Import agency accounting needs to pay attention to the legal relevance of cargo title transfer and accounting calculation. If import agency business involves bill of lading endorsement transfer, you need to keep the copy of the endorsed bill of lading as the original accounting voucher to prove that the cargo title has been transferred to the consignee, and recognize revenue in the accounting system at the same time. In addition, if the signed import agency contract contains a force majeure clause, the extra costs incurred due to cargo detention caused by force majeure need to be listed separately in accounting, with relevant supporting materials (such as port detention notice from the shipping company, force majeure certificate) attached, to avoid being identified as unreasonable expenses. At the same time, you need to ensure that the service fee clause in the agency contract is completely consistent with the service fee revenue in accounting, to avoid legal disputes caused by inconsistency between contract and accounting.

Lucas Liu
Lucas LiuYears of service:8Customer Rating:5.0

Senior Operations ConsultantStart a Chat

In import agency business, document adjustment after customs on-site inspection needs to be synchronized to the accounting system. If after on-site inspection, the actual product name and specification of the goods are found to be different from the declared content, you need to cooperate with the customs broker to modify the customs declaration, and the modified customs declaration shall be used as the basis for accounting calculation.

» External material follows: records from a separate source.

@[simp] theorem getCtx_modCtx_self (s : State) (c : CtxId) (f : Ctx → Ctx) : getCtx (modCtx s c f) c = f (getCtx s c) :=
  getCtx_setCtx_self _ _ _

theorem getCtx_modCtx_other (s : State) {c d : CtxId} (f : Ctx → Ctx) (h : d ≠ c) : getCtx (modCtx s c f) d = getCtx s d :=
  getCtx_setCtx_other _ _ h

/-- The context on the port is itself. -/
@[simp] theorem getCtx_who (s : State) : getCtx s s.who = s.ctx := by simp [getCtx]

@[simp] theorem setCtx_who_ctx (s : State) (x : Ctx) : (setCtx s s.who x).ctx = x := by simp [setCtx]

theorem setCtx_other_ctx (s : State) {c : CtxId} (x : Ctx) (h : c ≠ s.who) : (setCtx s c x).ctx = s.ctx := by simp [setCtx, h]

/-! ## Cores, clusters, stacks, tasks -/

@[simp] theorem coreOf_setCore_self (s : State) (k : Nat) (x : Core) : coreOf (setCore s k x) k = x := by simp [coreOf, setCore]

theorem coreOf_setCore_other (s : State) {k j : Nat} (x : Core) (h : j ≠ k) : coreOf (setCore s k x) j = coreOf s j := by
  simp [coreOf, setCore, tbl_get_set_other _ _ h]

@[simp] theorem coreOf_modCore_self (s : State) (k : Nat) (f : Core → Core) : coreOf (modCore s k f) k = f (coreOf s k) :=
  coreOf_setCore_self _ _ _

theorem coreOf_modCore_other (s : State) {k j : Nat} (f : Core → Core) (h : j ≠ k) : coreOf (modCore s k f) j = coreOf s j :=
  coreOf_setCore_other _ _ h

@[simp] theorem clusterOf_setCluster_self (s : State) (g : Nat) (x : Cluster) : clusterOf (setCluster s g x) g = x := by
  simp [clusterOf, setCluster]

theorem clusterOf_setCluster_other (s : State) {g j : Nat} (x : Cluster) (h : j ≠ g) : clusterOf (setCluster s g x) j = clusterOf s j := by
  simp [clusterOf, setCluster, tbl_get_set_other _ _ h]

@[simp] theorem clusterOf_modCluster_self (s : State) (g : Nat) (f : Cluster → Cluster) : clusterOf (modCluster s g f) g = f (clusterOf s g) :=
  clusterOf_setCluster_self _ _ _

theorem clusterOf_modCluster_other (s : State) {g j : Nat} (f : Cluster → Cluster) (h : j ≠ g) : clusterOf (modCluster s g f) j = clusterOf s j :=
  clusterOf_setCluster_other _ _ h

@[simp] theorem stackOf_modStack_self (s : State) (n : Fin 8) (f : Stack → Stack) : stackOf (modStack s n f) n = f (stackOf s n) := by
  simp [stackOf, modStack, setStack]

theorem stackOf_modStack_other (s : State) {n m : Fin 8} (f : Stack → Stack) (h : m ≠ n) : stackOf (modStack s n f) m = stackOf s m := by
  have : n.val ≠ m.val := fun e => h (Fin.ext e.symm)
  simp [stackOf, modStack, setStack, Vector.getElem_set_ne, this]

/-- A task that keeps its number under f. -/
theorem taskOf_modTask_self {s : State} {id : Nat} {t : Task} {f : Task → Task} (h : taskOf s id = some t) (k : ∀ u, (f u).id = u.id) :
    taskOf (modTask s id f) id = some (f t) := by
  unfold taskOf modTask at *
  rw [List.find?_map]
  have : ((fun t : Task => decide (t.id = id)) ∘ fun t => if t.id = id then f t else t) = fun t => decide (t.id = id) := by
    funext u; by_cases e : u.id = id <;> simp [e, k]
  rw [this, h]
  have := List.find?_some h
  simp_all

theorem taskOf_modTask_other {s : State} {id j : Nat} {f : Task → Task} (h : j ≠ id) (k : ∀ u, (f u).id = u.id) :
    taskOf (modTask s id f) j = taskOf s j := by
  unfold taskOf modTask
  rw [List.find?_map]
  have : ((fun t : Task => decide (t.id = j)) ∘ fun t => if t.id = id then f t else t) = fun t => decide (t.id = j) := by
    funext u; by_cases e : u.id = id <;> simp [e, k]
  rw [this]
  cases e : s.tasks.find? (fun t => decide (t.id = j)) with
  | none => rfl
  | some t =>
    have := List.find?_some e
    simp at this
    simp [this, h]

end Sys2Proof.Machine
end

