theorem vsqrt (d : VR) (a : VR) (m : MR) (ty : Fin 16) : Statement (.vsqrt d a m ty) := by
  intro code hc _
  obtain rfl := Option.some.inj hc
  refine ofVB [(ty.val, 16, 4), (m.val, 8, 3), (0, 2 ^ 5, 5), (a.val, 32, 5), (d.val, 32, 5), (5, 64, 6)] (by simp only [cat, pk]; ring)
    ⟨⟨ty.isLt, rfl⟩, ⟨m.isLt, rfl⟩, ⟨by decide, rfl⟩, ⟨a.isLt, rfl⟩, ⟨d.isLt, rfl⟩, ⟨by decide, rfl⟩, trivial⟩ fun w at_ => ?_
  have h1 : w / 2 ^ 22 % 64 = 5 := at_ 5
  have e0 : fld 32 w 17 = d := fld_of (at_ 4)
  have e1 : fld 32 w 12 = a := fld_of (at_ 3)
  have e2 : fld 8 w 4 = m := fld_of (at_ 1)
  have e3 : fld 16 w 0 = ty := fld_of (at_ 0)
  unfold decodeVB
  rw [h1]
  exact need_of (zro_of (at_ 2)) (by rw [e0, e1, e2, e3])

theorem vexp2 (d : VR) (a : VR) (m : MR) (ty : Fin 16) : Statement (.vexp2 d a m ty) := by
  intro code hc _
  obtain rfl := Option.some.inj hc
  refine ofVB [(ty.val, 16, 4), (m.val, 8, 3), (0, 2 ^ 5, 5), (a.val, 32, 5), (d.val, 32, 5), (6, 64, 6)] (by simp only [cat, pk]; ring)
    ⟨⟨ty.isLt, rfl⟩, ⟨m.isLt, rfl⟩, ⟨by decide, rfl⟩, ⟨a.isLt, rfl⟩, ⟨d.isLt, rfl⟩, ⟨by decide, rfl⟩, trivial⟩ fun w at_ => ?_
  have h1 : w / 2 ^ 22 % 64 = 6 := at_ 5
  have e0 : fld 32 w 17 = d := fld_of (at_ 4)
  have e1 : fld 32 w 12 = a := fld_of (at_ 3)
  have e2 : fld 8 w 4 = m := fld_of (at_ 1)
  have e3 : fld 16 w 0 = ty := fld_of (at_ 0)
  unfold decodeVB
  rw [h1]
  exact need_of (zro_of (at_ 2)) (by rw [e0, e1, e2, e3])

theorem vlog2 (d : VR) (a : VR) (m : MR) (ty : Fin 16) : Statement (.vlog2 d a m ty) := by
  intro code hc _
  obtain rfl := Option.some.inj hc
  refine ofVB [(ty.val, 16, 4), (m.val, 8, 3), (0, 2 ^ 5, 5), (a.val, 32, 5), (d.val, 32, 5), (7, 64, 6)] (by simp only [cat, pk]; ring)
    ⟨⟨ty.isLt, rfl⟩, ⟨m.isLt, rfl⟩, ⟨by decide, rfl⟩, ⟨a.isLt, rfl⟩, ⟨d.isLt, rfl⟩, ⟨by decide, rfl⟩, trivial⟩ fun w at_ => ?_
  have h1 : w / 2 ^ 22 % 64 = 7 := at_ 5
  have e0 : fld 32 w 17 = d := fld_of (at_ 4)
  have e1 : fld 32 w 12 = a := fld_of (at_ 3)
  have e2 : fld 8 w 4 = m := fld_of (at_ 1)
  have e3 : fld 16 w 0 = ty := fld_of (at_ 0)
  unfold decodeVB
  rw [h1]
  exact need_of (zro_of (at_ 2)) (by rw [e0, e1, e2, e3])

theorem vdiv (d : VR) (a : VR) (b : VR) (m : MR) (ty : Fin 16) : Statement (.vdiv d a b m ty) := by
  intro code hc _
  obtain rfl := Option.some.inj hc
  refine ofVB [(ty.val, 16, 4), (m.val, 8, 3), (b.val, 32, 5), (a.val, 32, 5), (d.val, 32, 5), (8, 64, 6)] (by simp only [cat, pk]; ring)
    ⟨⟨ty.isLt, rfl⟩, ⟨m.isLt, rfl⟩, ⟨b.isLt, rfl⟩, ⟨a.isLt, rfl⟩, ⟨d.isLt, rfl⟩, ⟨by decide, rfl⟩, trivial⟩ fun w at_ => ?_
  have h1 : w / 2 ^ 22 % 64 = 8 := at_ 5
  have e0 : fld 32 w 17 = d := fld_of (at_ 4)
  have e1 : fld 32 w 12 = a := fld_of (at_ 3)
  have e2 : fld 32 w 7 = b := fld_of (at_ 2)
  have e3 : fld 8 w 4 = m := fld_of (at_ 1)
  have e4 : fld 16 w 0 = ty := fld_of (at_ 0)
  unfold decodeVB
  rw [h1]
  exact congrArg Except.ok (by rw [e0, e1, e2, e3, e4])
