theorem remUnsigned_eq : remUnsigned x y = if y = 0 then x else BitVec.ofNat 64 (x.toNat % y.toNat) := by
  rw [← BitVec.toNat_umod, BitVec.ofNat_toNat, BitVec.setWidth_eq]
  rfl

end WordValues

theorem alu3_ready {s : State} {d a b : SR} (h : Ready [.s a, .s b] [.s d] s) (f : Word → Word → Word) (L : Nat) :
    alu3 f L d a b s = .next (land (.s d) (.word (f (rdS s a) (rdS s b))) L s) := guardRegs_ready h _

theorem alu2_ready {s : State} {d a : SR} (h : Ready [.s a] [.s d] s) (f : Word → Word) (L : Nat) :
    alu2 f L d a s = .next (land (.s d) (.word (f (rdS s a))) L s) := guardRegs_ready h _

/-- Settles O1: each function by the equation of its shared operation (`alu3_ready`) and its value in integer arithmetic
(`word_add` to `remUnsigned_eq`). -/
theorem scalarBinaryResults : Obligations.ScalarBinaryResults := by
  intro s d a b h x y k gives
  have lands (f : Word → Word → Word) {i : Instr} {L : Nat} (is : exec i s = alu3 f L d a b s) {v : Word} (val : f x y = v) : gives i v L := by
    subst val
    exact is.trans (alu3_ready h f L)
  have hk : k < 64 := Nat.mod_lt _ (by decide)
  exact ⟨lands (· + ·) rfl (word_add x y), lands (· - ·) rfl (word_sub x y), lands (· &&& ·) rfl (word_and x y),
    lands (· ||| ·) rfl (word_or x y), lands (· ^^^ ·) rfl (word_xor x y), lands (· &&& ~~~·) rfl (word_andn x y),
    lands (· <<< shamt ·) rfl (word_shl x k), lands (· >>> shamt ·) rfl (word_shr x k),
    lands (fun x y => x.sshiftRight (shamt y)) rfl (word_sha x k), lands (fun x y => rotl64 x (shamt y)) rfl (word_rotl x hk),
    lands (fun x y => if x.sle y then x else y) rfl (word_min x y), lands (fun x y => if x.sle y then y else x) rfl (word_max x y),
    lands (fun x y => if x.ule y then x else y) rfl (word_minz x y), lands (fun x y => if x.ule y then y else x) rfl (word_maxz x y),
    lands (· * ·) rfl (word_mul x y), lands mulHigh rfl rfl, lands mulHighZ rfl rfl, lands divSigned rfl rfl,
    lands divUnsigned rfl (divUnsigned_eq x y), lands remSigned rfl rfl, lands remUnsigned rfl (remUnsigned_eq x y)⟩

/-! ## Bits of a word, counted and found (R122, R124) -/

theorem leadingZeros_spec (x : Word) :
    ∃ n, leadingZeros x = BitVec.ofNat 64 n ∧ (x = 0 → n = 64) ∧ (x ≠ 0 → n < 64 ∧ x.toNat < 2 ^ (64 - n) ∧ 2 ^ (63 - n) ≤ x.toNat) := by
  by_cases zero : x = 0
  · exact ⟨64, by rw [leadingZeros, if_pos zero]; rfl, fun _ => rfl, fun nz => absurd zero nz⟩
  · have pos : x.toNat ≠ 0 := fun e => zero (BitVec.eq_of_toNat_eq e)
    have top : x.toNat.log2 < 64 := (Nat.log2_lt pos).2 x.isLt
    refine ⟨63 - x.toNat.log2, by rw [leadingZeros, if_neg zero], fun z => absurd z zero, fun _ => ⟨by omega, ?_, ?_⟩⟩
    · rw [show 64 - (63 - x.toNat.log2) = x.toNat.log2 + 1 by omega]
      exact Nat.lt_log2_self
    · rw [show 63 - (63 - x.toNat.log2) = x.toNat.log2 by omega]
      exact Nat.log2_self_le pos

In addition, if extra costs such as devanning fee and inspection fee are incurred during inspection, you need to obtain a formal expense invoice, list the cost as the cost of the agency business in the accounting system, attach the inspection notice and expense payment voucher to ensure the compliance of expense listing. At the same time, you need to archive both the inspection report and the modified customs declaration as supporting materials for tax audit, to avoid the identification of accounting non-compliance due to missing documents.

Evelyn Li
Evelyn LiYears of service:3Customer Rating:5.0

Cross-border Compliance SupervisorStart a Chat

Import agency accounting needs to carry out accurate cost calculation and allocation based on trade terms. If CIF trade term is adopted, you need to include the commodity value, freight and insurance premium all into the import cost, and list them separately in the accounting system, to avoid profit calculation deviation caused by wrong cost collection. If FOB trade term is adopted, you need to list domestic freight, customs declaration fee and port handling fee as the cost of the agency business, and settle the costs with the consignee at the same time. In addition, you need to establish an accurate cost calculation model, calculate the comprehensive cost and profit margin of each agency business monthly, optimize the pricing strategy of agency service fee to ensure the profitability of the business. At the same time, you need to link inventory data with accounts payable in the accounting system, to avoid capital occupation and outstanding account risk caused by inventory backlog.